正则表达式的计算复杂度 [英] Computational complexity for regular expressions
问题描述
正则表达式很快变得太复杂(对我而言)以至于无法理解.甚至像 [ab] [cd]
这样简单的东西,也有几个逻辑分支.我的目标是改善代码库的可维护性,因此对这些问题的答案可以帮助我们检测和修复复杂的代码:
Regular expressions rapidly become too complex (for me) to understand. Even something so simple as [ab][cd]
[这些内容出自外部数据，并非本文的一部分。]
/-! ### A read of a buffer sees only the memory -/

/-- States with equal memories have equal buffer bytes. -/
theorem State.bufByte_congr {s t : State} (h : s.mem = t.mem) (b : Buf) (i : Nat) : s.bufByte b i = t.bufByte b i := by
  unfold State.bufByte; rw [h]

/-- States with equal memories have equal buffers. -/
theorem State.bufBytes_congr {s t : State} (h : s.mem = t.mem) (b : Buf) : s.bufBytes b = t.bufBytes b := by
  unfold State.bufBytes; rw [show s.bufByte b = t.bufByte b from funext (State.bufByte_congr h b)]

@[simp] theorem State.bufBytes_length (s : State) (b : Buf) : (s.bufBytes b).length = b.size := by
  simp [State.bufBytes]

end Sys2Proof.Machine
end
, has several logical branches. My goal is to improve the maintainability of our code base, so answers to these questions could help us detect and fix complex code:
- 是否存在计算复杂性指标(类似于圈复杂度),其中包括正则表达式固有的复杂性?
- 有没有工具产生正则表达式的复杂度数?
- 是否有工具可以建议对正则表达式进行简化?
推荐答案
您可以尝试使用正则表达式的编译形式,并尝试将一些代码复杂性指标映射到该代码,例如代码行或循环复杂性.要了解我的意思,请查看以下stackoverflow答案: https://stackoverflow.com/a/2348725/5747415 ,它显示了如何使用perl可以访问正则表达式的编译形式.此处显示了另一个示例: http://perldoc.perl.org/perldebguts.html#Debugging-Regular-Expressions ,引用该页面上的工具输出:
You might try using the compiled form of the regexp and try mapping some code complexity metrics to that, like, lines of code, or cyclomatic complexity. To see what I mean, look at the following stackoverflow answer: https://stackoverflow.com/a/2348725/5747415, which shows how with perl you can access the compiled form of a regexp. Another example is shown here: http://perldoc.perl.org/perldebguts.html#Debugging-Regular-Expressions, quoting the tool output from that page:
Compiling REx '[bc]d(ef*g)+h[ij]k$'
1: ANYOF[bc](12)
12: EXACT <d>(14)
14: CURLYX[0] {1,32767}(28)
16: OPEN1(18)
18: EXACT <e>(20)
20: STAR(23)
21: EXACT <f>(0)
23: EXACT <g>(25)
25: CLOSE1(27)
27: WHILEM[1/1](0)
28: NOTHING(29)
29: EXACT <h>(31)
31: ANYOF[ij](42)
42: EXACT <k>(44)
44: EOL(45)
45: END(0)
顺便说一句,祝贺您提高代码可维护性的决定.就是说,我只需要表达怀疑,即任何正式的指标都提供了比(甚至可以接近)经验丰富的开发人员的判断更好的指导.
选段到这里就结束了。